Income Inequality Is Rising in India And Women Are Its Biggest Victims

Indian women are hardest hit by this rising income inequality in the country

The top 10 per cent of Indian population hold as much as 77.4 per cent of the total national wealth, an OXFAM study on inequality said on Monday.

The report, released by the international rights group before the start of the World Economic Forum (WEF) annual meeting, said the wealth of top nine billionaires in India is equivalent to the wealth of the bottom 50 per cent of the population while 60 per cent or the majority of the population own merely 4.8 per cent of the national wealth.”

Indian women are hardest hit by this rising income inequality as they continue to receive less wages as compared to their male counterparts for the same work, the report found.

Women Are Paid Less Than Man

The report  said, in the workplace, women still receive 34% less wages than their male peers for the same amount of work.

Underlining that only 9 women feature in country’s 119-member billionaires club, the report also said that women are the hardest hit as we go down the social ladder.

Burden of Poverty Lies Heavier On Women

“When governments reduce their expenditures on essential public services such as education and healthcare, women and girls are the first ones to lose out on these services,” according to the report.

In India, girls belonging to families in the top 20% get nine years of education on average, while girls from families in the bottom 20% get none at all. Even those who make it to school are often pulled out when money is tight, the report said. In addition, more than 23 million girls drop out of school annually because of a lack of toilets in school and proper menstrual hygiene management facilities.

Indian Express

Women Spend Nearly 5 Hrs on Unpaid Care Work

In India, the unpaid work done by women looking after their homes and children is worth 3.1% of the country’s GDP. Women spend 312 minutes per day in urban areas and 291 minutes per day in rural areas on such unpaid care work, it said.
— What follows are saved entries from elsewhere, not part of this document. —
-- ==== Sys2Proof/Machine/Sideband.lean ====
section
/-! DEFINITION. The sideband: NVMe-MI and the vendor commands (R545 to R547, R550, R554). -/

namespace Sys2Proof.Machine

/-! Responses. A reply's status is NVMe-MI's. -/

def miInvalid (s : State) : State := sendReply s .sideband 4 []

/-- More Processing Required with the retry time in µs; the refusal is counted (R550). -/
def miLater (s : State) (us : Nat) : State := sendReply (countRefusal s) .sideband 1 (leBytes 4 us)

def miDone (s : State) (data : Bytes) : State := sendReply s .sideband 0 data

/-- Accepted 1 or refused 0 (log entry 44). -/
def miAnswer (s : State) (accepted : Bool) : State := miDone s [BitVec.ofNat 8 (b2n accepted)]

/-! Requests. -/

/-- A class 3 request: refused while Easel is overloaded or restarts, else queued and served (R548, R550, R555). -/
def miClass3 (s : State) (f : State → State) : State :=
  if s.easel.restarting then miLater s 1_000_000
  else if easelRefuses s then miLater s (retryUs s.easel)
  else f (enqueue3 s)

/-- A request while PD0 is powered (R545). -/
def miRequest (s : State) (f : State → State) : Host.Outcome State Fault Refusal := .next (if domainOn s 0 then f s else s)

/-- A vendor request, by its MEMBER: this module serves its own; another member's travels over the management ring, or is answered with
Invalid Parameter when that member cannot be reached (R546, R547, R556). -/
def miVendor (s : State) (opcode member : Nat) (args : Bytes) (f : State → State) : Host.Outcome State Fault Refusal :=
  miRequest s fun s =>
    if member = 0xFF ∨ member = s.folio.number then f s
    else if inFolio s ∧ member < folioSize s ∧ inService s member then
      ringSend s (BitVec.ofNat 8 opcode :: BitVec.ofNat 8 member :: args)
    else miInvalid s

/-! Vendor commands (R546). -/

/-- POWER_ON: refused unless a thermal stop holds the module and its sensors have cooled (R517). -/
def execPowerOn (member : Nat) (s : State) : Host.Outcome State Fault Refusal :=
  miVendor s 0xC0 member [] fun s =>
    let s := { s with easel.q1 := s.easel.q1 ++ [s.time] }
    if s.power.phase = .thermalHold ∧ cooled s then powerUp (miAnswer s true) else miAnswer s false

/-- A test begins (R554). -/
def beginTest (s : State) (kind : Nat) : State :=
  let s := enterPhase s .test
  let run (n : Nat) : Option TestRun := some ⟨kind, n, 0, true⟩
  match kind with
  | 0 =>
    let idle := (List.range Config.tiles).filter fun q => (tileOf s q).st == .spareIdle
    { idle.foldl (fun s q => updTile s q (startTest s)) s with easel.test := run idle.length }
  | 1 =>
    let ports := (List.range 8).filter fun p => (portOf s p).st == .spare || (portOf s p).st == .off
    { s with easel.test := run ports.length }
  | _ => { startMeasurement s with easel.test := run 1 }

/-- TEST_START: refused when a test already runs, or outside SERVICE. -/
def execTestStart (member kind : Nat) (s : State) : Host.Outcome State Fault Refusal :=
  miVendor s 0xC1 member [BitVec.ofNat 8 kind] fun s =>
    if 2 < kind then miInvalid s
    else miClass3 s fun s =>
      let busy := (s.easel.test.map (·.running)).getD false
      if busy ∨ s.integ.phase ≠ .service then miAnswer s false else beginTest (miAnswer s true) kind

/-- TEST_END (R554): spare tiles that fail are retired, the result goes to the persistent log, and SERVICE resumes. A bank test ends once
its measurement has. -/
def execTestEnd (failed : List Nat) (s : State) : Host.Outcome State Fault Refusal :=
  .next <|
    match s.easel.test with
    | none => s
    | some t =>
      if !t.running || (t.kind == 2 && s.power.measuring) then s
      else
        let tested := (List.range Config.tiles).filter fun q => t.kind == 0 && (tileOf s q).st == .testing
        let s := tested.foldl (fun s q => endTest s q (!failed.contains q)) s
        let bad := if t.kind = 2 then b2n s.power.holdupFail else min t.tested failed.eraseDups.length
        let s := persist { s with easel.test := some { t with failed := bad, running := false } } (.testResult t.kind t.tested bad s.time)
        if s.integ.phase = .test then enterPhase s .service else s

/-- TEST_STATUS: state (0 none, 1 running, 2 ended), kind, units tested, units failed; More Processing Required when Easel is overloaded
while a test runs (R556). -/
def execTestStatus (member : Nat) (s : State) : Host.Outcome State Fault Refusal :=
  miVendor s 0xC2 member [] fun s =>
    let busy := (s.easel.test.map (·.running)).getD false
    if busy ∧ (noteOverload s).easel.overload then miLater s (retryUs s.easel)
    else miClass3 s fun s =>
      match s.easel.test with
      | none => miDone s (zeros 6)
      | some t => miDone s (leBytes 1 (if t.running then 1 else 2) ++ leBytes 1 t.kind ++ leBytes 2 t.tested ++ leBytes 2 t.failed)

/-- Entry `i` of a correctable-error source's table, as INT_CE_LOG_ADDR and INT_CE_LOG_INFO show it. -/
def ceEntryBytes (s : State) (src i : Nat) : Bytes := ((snapCe s src i).drop 1).flatMap fun w => leBytes 8 w.toNat

/-- TELEMETRY_READ: up to 32 frames or calibration log entries from position `start`, the newest at 0, or the 64 entries of the source
that `start` names (log entry 44). -/
def execTelemetryRead (member select start : Nat) (s : State) : Host.Outcome State Fault Refusal :=
  miVendor s 0xC3 member (BitVec.ofNat 8 select :: leBytes 4 start) fun s =>
    let s := { s with easel.q4 := s.easel.q4 ++ [s.time] }
    match select with
    | 0 => miDone s (((s.easel.frames.drop start).take 32).flatMap frameBytes)
    | 1 => miDone s (((s.cal.log.drop start).take 32).flatMap fun e => (calEntryWords e).flatMap fun w => leBytes 8 w.toNat)
    | 2 => if 572 < start then miInvalid s else miDone s (if s.integ.ceLog then (List.range 64).flatMap (ceEntryBytes s start) else [])
    | _ => miInvalid s

/-- The 64 bytes of an entry of the persistent log; what an entry that is no error record looks like is not stated: free (log entry 40). -/
def logEntryBytes (k : Nat) (p : LogEntry × Nat) : Bytes :=
  match p.1 with
  | .errRec r => recBytes r
  | .testResult _ _ _ _ | .bootAttempt _ _ | .watchdog _ | .timeFloor _ => (List.range 64).map fun i => Config.stdByte 10 k (64 * p.2 + i)

/-- RECORDS_READ: up to 16 records from position `start`, the newest at 0 (R462, R553, log entry 44). -/
def execRecordsRead (member source start : Nat) (s : State) : Host.Outcome State Fault Refusal :=
  miVendor s 0xC4 member (BitVec.ofNat 8 source :: leBytes 4 start) fun s =>
    let s := { s with easel.q2 := s.easel.q2 ++ [s.time] }
    match source with
    | 0 =>
      let seen (i : Nat) : Bool := decide (start ≤ i) && decide (i < start + 16)
      let recs := (s.integ.recs.zipIdx).map fun p => if seen p.2 then { p.1 with readBack := true } else p.1
      miDone { s with integ.recs := recs } (((s.integ.recs.drop start).take 16).flatMap recBytes)
    | 1 =>
      let (k, s) := draw s 1
      miDone s ((((s.easel.log.drop start).take 16).zipIdx).flatMap (logEntryBytes k))
    | _ => miInvalid s

/-- CE_CLEAR: the effect of CLEAR in INT_CE_CTRL. -/
def execCeClear (member source : Nat) (s : State) : Host.Outcome State Fault Refusal :=
  miVendor s 0xC5 member (leBytes 2 source) fun s =>
    if 572 < source then miInvalid s else miClass3 s fun s => miDone (clearCe s source) []

/-! Standard commands (R545). Their structures are NVMe-MI's; what the spec does not state of them is free (log entry 33). -/

/-- The bytes of a management data structure by its type: subsystem, port, controller list, controller, optional commands. -/
def miStructLength : Nat → Option Nat
  | 0 => some 32 | 1 => some 32 | 2 => some 4096 | 3 => some 32 | 4 => some 4096 | _ => none

/-- READ_NVME_MI_DATA_STRUCTURE. A port's transmission unit is the 64-byte baseline. -/
def execReadNvmeMiDataStructure (dtyp portId : Nat) (s : State) : Host.Outcome State Fault Refusal :=
  miRequest s fun s => miClass3 s fun s =>
    match miStructLength dtyp with
    | none => miInvalid s
    | some n =>
      let (k, s) := draw s 1
      miDone s (stdStruct (16 + 256 * dtyp + 65536 * (portId % 256)) k n (if dtyp = 1 then [(2, leBytes 2 64)] else []))

/-- SUBSYSTEM_HEALTH_STATUS_POLL: from PD0's snapshot, without Easel. -/
def execSubsystemHealthStatusPoll (s : State) : Host.Outcome State Fault Refusal := miRequest s fun s => miDone s (slice s.easel.health 0 8)

/-- CONTROLLER_HEALTH_STATUS_POLL: from PD0's snapshot, without Easel. -/
def execControllerHealthStatusPoll (s : State) : Host.Outcome State Fault Refusal := miRequest s fun s => miDone s (slice s.easel.health 8 16)

/-- The configuration identifiers: bus frequency, health status change, transmission unit (log entry 45). -/
def miConfigured (id : Nat) : Bool := decide (1 ≤ id) && decide (id ≤ 3)

/-- CONFIGURATION_GET. -/
def execConfigurationGet (id : Nat) (s : State) : Host.Outcome State Fault Refusal :=
  miRequest s fun s => miClass3 s fun s =>
    if miConfigured id then miDone s (leBytes 4 (mapGet s.easel.miConfig id (if id = 3 then 64 else 0))) else miInvalid s

/-- CONFIGURATION_SET. The transmission unit is the baseline of 64 bytes. -/
def execConfigurationSet (id value : Nat) (s : State) : Host.Outcome State Fault Refusal :=
  miRequest s fun s => miClass3 s fun s =>
    if !miConfigured id || (id == 3 && value != 64) then miInvalid s
    else miDone { s with easel.miConfig := mapPut s.easel.miConfig id (value % 2 ^ 32) } []

/-- VPD_READ: the product data stay the same from one read to the next. -/
def execVpdRead (offset len : Nat) (s : State) : Host.Outcome State Fault Refusal :=
  miRequest s fun s => miClass3 s fun s => miDone s ((List.range len).map fun i => Config.stdByte 11 0 (offset + i))

/-- A tunnelled completion: SCT, SC, Dword 0 and the data. -/
def tunnelled (r : Nat × Nat × Bytes) (dw0 : Nat) : Bytes := leBytes 1 r.1 ++ leBytes 1 r.2.1 ++ leBytes 4 dw0 ++ r.2.2

/-- TUNNELLED_ADMIN: Identify of this module's namespace or of the controller, Get Log Page from its start, Get Features; nothing else. -/
def execTunnelledAdmin (opcode dword10 : Nat) (s : State) : Host.Outcome State Fault Refusal :=
  miRequest s fun s => miClass3 s fun s =>
    match opcode with
    | 0x06 =>
      let cns := dword10 % 256
      let (r, s) := serveIdentify s cns (if cns = 0 then s.folio.number + 1 else 0)
      miDone s (tunnelled r 0)
    | 0x02 =>
      let (r, s) := serveLog s (dword10 % 256) (dword10 / 256 % 128) 0 0 (4 * (dword10 / 65536 % 65536 + 1)) (bitSet dword10 15)
      miDone s (tunnelled r 0)
    | 0x0A =>
      let (sct, sc, dw0, data) := serveFeature s (dword10 % 256) 0
      miDone s (tunnelled (sct, sc, data) dw0)
    | _ => miInvalid s

end Sys2Proof.Machine
end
In comparison, men spend only 29 minutes in urban and 32 minutes in rural areas on unpaid care work.

“This disproportionate burden of unpaid care work by women means they lose out on opportunities to participate in paid labour or are forced to undertake paid labour leading to their time poverty and loss in well-being,” the report said.

 Women Discouraged From Taking Up Paid Work

Citing a 1,000-household survey undertaken in the states of Bihar, Jharkhand, Chhattisgarh and Uttar Pradesh, OXFAM said 53 percent of those surveyed said it was acceptable to harshly criticise a woman if she failed to care well for the children and 33 percent felt it was acceptable to even beat a woman for this reason.

Observing that these issues put severe restrictions on women’s ability to go out and undertake paid work, OXFAM said women’s ability to undertake paid work is not merely determined by economic considerations but also by social norms.